The proliferation of biobanks presents researchers and providers with an almost overwhelming amount of information, and resources, such as machine learning, are allowing rheumatologists in Japan and the United States to harness the data to answer some important questions in the treatment of rheumatic disease.
Investigators will describe developments and present new data during Genotype to Phenotype: Towards Integration of Genetics and Clinical Medicine on Wednesday, Nov. 15, from 8–9 a.m. PT in Room 31A-C of the San Diego Convention Center. The session will be available on demand within 24 hours for registered ACR Convergence 2023 participants.
“Traditionally when we conducted genetic association studies, we would have a cohort with a few phenotypes or outcomes to study. Biobanks with both genetic data and clinical data from electronic health records (EHRs) on millions of patients give us the opportunity to study the relationship between genes and multiple conditions or phenotypes,” said Katherine Liao, MD, MPH, Associate Physician at Brigham and Women’s Hospital and Associate Professor of Medicine and Bioinformatics at Harvard Medical School in Boston, who will discuss leveraging hospital-based biobanks and machine learning for personalized medicine for those living with rheumatic disease.

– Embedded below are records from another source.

-- ==== Sys2Proof/Machine/Dispatch.lean ====
section
/-! DEFINITION. One arm per operation (R100): the meaning each one has. -/

namespace Sys2Proof.Machine

def exec (i : Instr) (s : State) : Host.Outcome State Fault Refusal :=
  match i with
  | .nop => Sys2Proof.Machine.execNop s
  | .cclr => Sys2Proof.Machine.execCclr s
  | .cacc => Sys2Proof.Machine.execCacc s
  | .csum => Sys2Proof.Machine.execCsum s
  | .cvfy => Sys2Proof.Machine.execCvfy s
  | .encq => Sys2Proof.Machine.execEncq s
  | .decr => Sys2Proof.Machine.execDecr s
  | .encok => Sys2Proof.Machine.execEncok s
  | .encer => Sys2Proof.Machine.execEncer s
  | .decq => Sys2Proof.Machine.execDecq s

end Sys2Proof.Machine
end

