-- ==== Sys2Proof/Machine/HostAccess.lean ====
section
/-! DEFINITION. The host's loads and stores (R60 to R67, R201 to R204), the CMD write that runs an operation (R37), and runs of a
host script (R251). -/

namespace Sys2Proof.Machine

/-- What a host address names (R61). -/
inductive Target where
  | reg (r : Reg)
  /-- a buffer cell, by its host address -/
  | cell (a : Nat)
  deriving DecidableEq, Repr

/-- The address map (R61): the register file, FBUF, ABUF; every other address is unmapped. -/
def targetOf (c : Config) (a : Word) : Option Target :=
  if a.toNat < 16 then (Reg.ofNumber a.toNat).map .reg
  else if Config.fbufBase ≤ a.toNat ∧ a.toNat < Config.fbufBase + c.frameMax then some (.cell a.toNat)
  else if Config.abufBase ≤ a.toNat ∧ a.toNat < Config.abufBase + c.argMax then some (.cell a.toNat)
  else none

/-- CSTR, a view of ACC (R31): the two characters of `hex2(ACC)`, the high digit in bits 15 to 8. -/
def State.cstr (s : State) : Word :=
  pack2 (hexDigit (s.acc.toNat / 16)) (hexDigit (s.acc.toNat % 16))

/-- A host read of a register: its value zero-extended to 16 bits (R23, R62, R201). -/
def State.readReg (s : State) : Reg → Word
  | .cmd => s.cmd
  | .flags => s.flags.word
  | .fault => BitVec.ofNat 16 s.fault.number
  | .acc => s.acc.setWidth 16
  | .cstr => s.cstr
  | .claim => s.claim
  | .din => s.din.setWidth 16
  | .len => s.len.setWidth 16
  | .alen => s.alen.setWidth 16
  | .addr => s.addr
  | .code => s.code.setWidth 16
  | .raddr => s.raddr.setWidth 16
  | .rcode => s.rcode.setWidth 16
  | .rerr => s.rerr
  | .poff => s.poff.setWidth 16
  | .plen => s.plen.setWidth 16

/-- What a host write stores in a register (R24 to R29, R37, R66, R202). For CMD it is the storing alone; the operation is run
by `runCommand`. A length above its limit and every write to a read-only register are ignored. -/
def State.writeReg (s : State) (v : Word) : Reg → State
  | .cmd => { s with cmd := v }
  | .claim => { s with claim := v }
  | .din => { s with din := v.setWidth 8 }
  | .len => { s with len := if v.toNat ≤ s.cfg.frameMax then v.setWidth 13 else s.len }
  | .alen => { s with alen := if v.toNat ≤ s.cfg.argMax then v.setWidth 13 else s.alen }
  | .addr => { s with addr := v }
  | .code => { s with code := v.setWidth 8 }
  | .flags | .fault | .acc | .cstr | .raddr | .rcode | .rerr | .poff | .plen => s

/-- Runs the operation a CMD value selects, or records IllegalCommand (R37, R100, R101, R214). CMD already holds the value. -/
def runCommand (v : Word) (s : State) : StepResult :=
  match decode v with
  | .ok i => exec i s
  | .error (.illegalCommand _) => .next (illegalCommand s)

/-- The value a host read of an address returns (R62, R201, R203); none for an unmapped address (R67). -/
def State.readValue (s : State) (a : Word) : Option Word :=
  match targetOf s.cfg a with
  | none => none
  | some (.reg r) => some (s.readReg r)
  | some (.cell k) => some ((s.cell k).setWidth 16)

/-- `MemRead(a, 1)` (R62, R66, R67): no read has a side effect, only what the host is told changes; an unmapped address is
refused. -/
def hostRead (a : Word) (s : State) : StepResult :=
  match s.readValue a with
  | none => .refused (.unmappedAccess a)
  | some v => .next { s with reply := .hostData v }

/-- `MemWrite(a, 1, v)` (R62, R66, R67, R202, R204); an unmapped address is refused. -/
def hostWrite (a v : Word) (s : State) : StepResult :=
  match targetOf s.cfg a with
  | none => .refused (.unmappedAccess a)
  | some (.reg .cmd) => runCommand v { s.writeReg v .cmd with reply := .hostOk }
  | some (.reg r) => .next { s.writeReg v r with reply := .hostOk }
  | some (.cell k) => .next { s with mem := s.mem.write k (v.setWidth 8), reply := .hostOk }

/-- One host access or reset, atomic (R65, R69, R240). -/
def applyEvent (e : HostEvent) (s : State) : StepResult :=
  match e with
  | .read a => hostRead a s
  | .write a v => hostWrite a v s
  | .reset => .next s.applyReset

/-- Whether an event is a reset or an access to a mapped address (R61). -/
def HostEvent.mapped (c : Config) : HostEvent → Bool
  | .read a | .write a _ => (targetOf c a).isSome
  | .reset => true

/-- A run as far as a claim may speak of it (R67, R251): the events of a script applied one after the other, each to the state its
predecessor left. An empty script ends in its start state, a recorded fault does not end a run, and nothing is said past an
access to an unmapped address. -/
def runScript : List HostEvent → State → StepResult
  | [], s => .next s
  | e :: es, s =>
    match applyEvent e s with
    | .next t => runScript es t
    | .fault r => .fault r
    | .refused r => .refused r

/-- What the block holds after an event: a refused access has no effect on it and the host is told `HostErr` (R67). -/
def afterEvent (e : HostEvent) (s : State) : State :=
  match applyEvent e s with
  | .next t => t
  | .fault f => nomatch f
  | .refused _ => { s with reply := .hostErr }

/-- The end state of a run (R251): no access ends it, after a refused one the next triple is applied as usual. A claim about a
script goes by `runScript`, which says nothing past a refused access (R67); the two agree on every other script. -/
def runEnd : List HostEvent → State → State
  | [], s => s
  | e :: es, s => runEnd es (afterEvent e s)

/-- One step of the block: the next pending event, or nothing at all when there is none (R15, R241). -/
def stepPending (s : State) : StepResult :=
  match s.input with
  | [] => .next s
  | e :: rest => applyEvent e { s with input := rest }

end Sys2Proof.Machine
end

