/-- R89, R91, R92: `parse_hex2` accepts exactly the two-character sequences whose upper-case form is `hex2` of the value. -/
def Obligations.ParseHex2IffFoldedHex2 : Prop :=
  ∀ (s : Bytes) (v : Byte), parseHex2 s = some v ↔ s.map fold = hex2 v

/-! ## The checksum engine -/

/-- R120: the checksum is the sum of the byte values modulo 256, 0 for the empty sequence, one byte added at a time. -/
def Obligations.ChecksumIsSumModulo256 : Prop :=
  csum [] = 0#8 ∧ (∀ (s : Bytes) (b : Byte), csum (s ++ [b]) = csum s + b) ∧
  ∀ s : Bytes, (csum s).toNat = (s.map BitVec.toNat).sum % 256

/-- R123: the checksum is additive and does not depend on the order of the bytes. -/
def Obligations.ChecksumAdditiveAndOrderFree : Prop :=
  (∀ s t : Bytes, (csum (s ++ t)).toNat = ((csum s).toNat + (csum t).toNat) % 256) ∧
  ∀ s t : Bytes, s.Perm t → csum s = csum t

/-- R122: `verify` compares the claim with the recomputed digits without regard to case; a claim of another length, or with a byte
that is no hexadecimal digit, is unequal; equivalently the parsed claim is the checksum. -/
def Obligations.VerifyComparesFolded : Prop :=
  ∀ s c : Bytes,
    (verify s c = true ↔ c.length = 2 ∧ c.map fold = compute s) ∧
    (verify s c = true ↔ parseHex2 c = some (csum s)) ∧
    ((∃ b ∈ c, isHex b = false) → verify s c = false)

/-- R124: a sequence verifies against its own checksum, and against it with any of its letters in lower case. -/
def Obligations.VerifyAcceptsOwnChecksum : Prop :=
  ∀ s : Bytes, verify s (compute s) = true ∧
    ∀ c : Bytes, List.Forall₂ (fun x y => x = y ∨ (0x41 ≤ y.toNat ∧ y.toNat ≤ 0x46 ∧ x = y + 0x20#8)) c (compute s) →
      verify s c = true

/-- R125: changing one byte changes the checksum, so the old checksum does not verify; inserting or removing 0x00 is not seen. -/
def Obligations.OneChangedByteIsDetected : Prop :=
  (∀ (s : Bytes) (i : Nat) (b : Byte), i < s.length → s[i]? ≠ some b →
    csum (s.set i b) ≠ csum s ∧ verify (s.set i b) (compute s) = false) ∧
  ∀ s t : Bytes, csum (s ++ 0#8 :: t) = csum (s ++ t)

/-- The current byte sequence is FBUF[0..LEN-1] and the operand is ABUF[0..ALEN-1] (R26, R27, R41, R42). -/
def Obligations.SequencesAreBufferCells : Prop :=
  ∀ s : State,
    s.frame.length = s.len.toNat ∧ (∀ i, i < s.len.toNat → s.frame[i]? = some (s.cell (0x1000 + i))) ∧
    s.operand.length = s.alen.toNat ∧ (∀ i, i < s.alen.toNat → s.operand[i]? = some (s.cell (0x2000 + i)))

/-! ## The operations without a frame -/

/-- R200: NOP clears FAULT and changes nothing else. -/
def Obligations.NopClearsFaultOnly : Prop :=
  ∀ s : State, exec .nop s = .next { s with fault := .none }

/-- R126: CCLR clears ACC (CSTR reads 0x3030) and FAULT and changes nothing else. -/
def Obligations.CclrClearsAccumulator : Prop :=
  ∀ s : State, ∃ t, exec .cclr s = .next t ∧ t = { s with acc := 0#8, fault := .none } ∧ t.readReg .cstr = 0x3030#16

/-- R127: CACC adds DIN to ACC modulo 256 and changes nothing else but FAULT. -/
def Obligations.CaccAddsDin : Prop :=
  ∀ s : State, ∃ t, exec .cacc s = .next t ∧ t = { s with acc := t.acc, fault := .none } ∧
    t.acc.toNat = (s.acc.toNat + s.din.toNat) % 256

/-- R128: CSUM puts the checksum of FBUF[0..LEN-1] in ACC, CSTR then reads `compute` of it, nothing else changes but FAULT. -/
def Obligations.CsumReplacesAccumulator : Prop :=
  ∀ s : State, ∃ t, exec .csum s = .next t ∧ t = { s with acc := csum s.frame, fault := .none } ∧
    [(t.readReg .cstr).extractLsb' 8 8, (t.readReg .cstr).extractLsb' 0 8] = compute s.frame

/-- R129: CVFY writes ACC and MATCH, a false result is no fault, nothing else changes but FAULT; LEN = 0 with CLAIM `00`
matches, the reset value of CLAIM never does. -/
def Obligations.CvfyWritesMatch : Prop :=
  ∀ s : State, ∃ b : Bool,
    exec .cvfy s = .next { s with acc := csum s.frame, flags := { s.flags with matched := b }, fault := .none } ∧
    b = verify s.frame [s.claim.extractLsb' 8 8, s.claim.extractLsb' 0 8] ∧
    (s.len = 0#13 → s.claim = 0x3030#16 → b = true) ∧ (s.claim = 0x0000#16 → b = false)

Dr. Liao will present new data from the VA Million Veteran Program, which investigated the association between millions of genetic variants and over 2,000 health characteristics in 800,000 veterans.
“I plan to distill out some of our rheumatic and muscular data to show how large biobanks can be used to inform us about rheumatic disease and provide some hypothesis-generating data for the audience,” added Dr. Liao, Past Chair of the ACR Research and Publications Subcommittee, which provided guidance for the ACR’s Rheumatology Informatics System for Effectiveness (RISE) registry, the largest EHR-enabled rheumatology registry in the U.S.
“In rheumatoid arthritis (RA) we have a lot of effective treatments, such as abatacept, etanercept, and tocilizumab, but we have very little information on which treatment will be most effective for which patient. In the EHR, we have data on the treatments that each patient was prescribed or tried,” Dr. Liao explained.
Researchers were able to identify 3,000 unique paths or sequences of medications tried in a sample of 5,600 patients.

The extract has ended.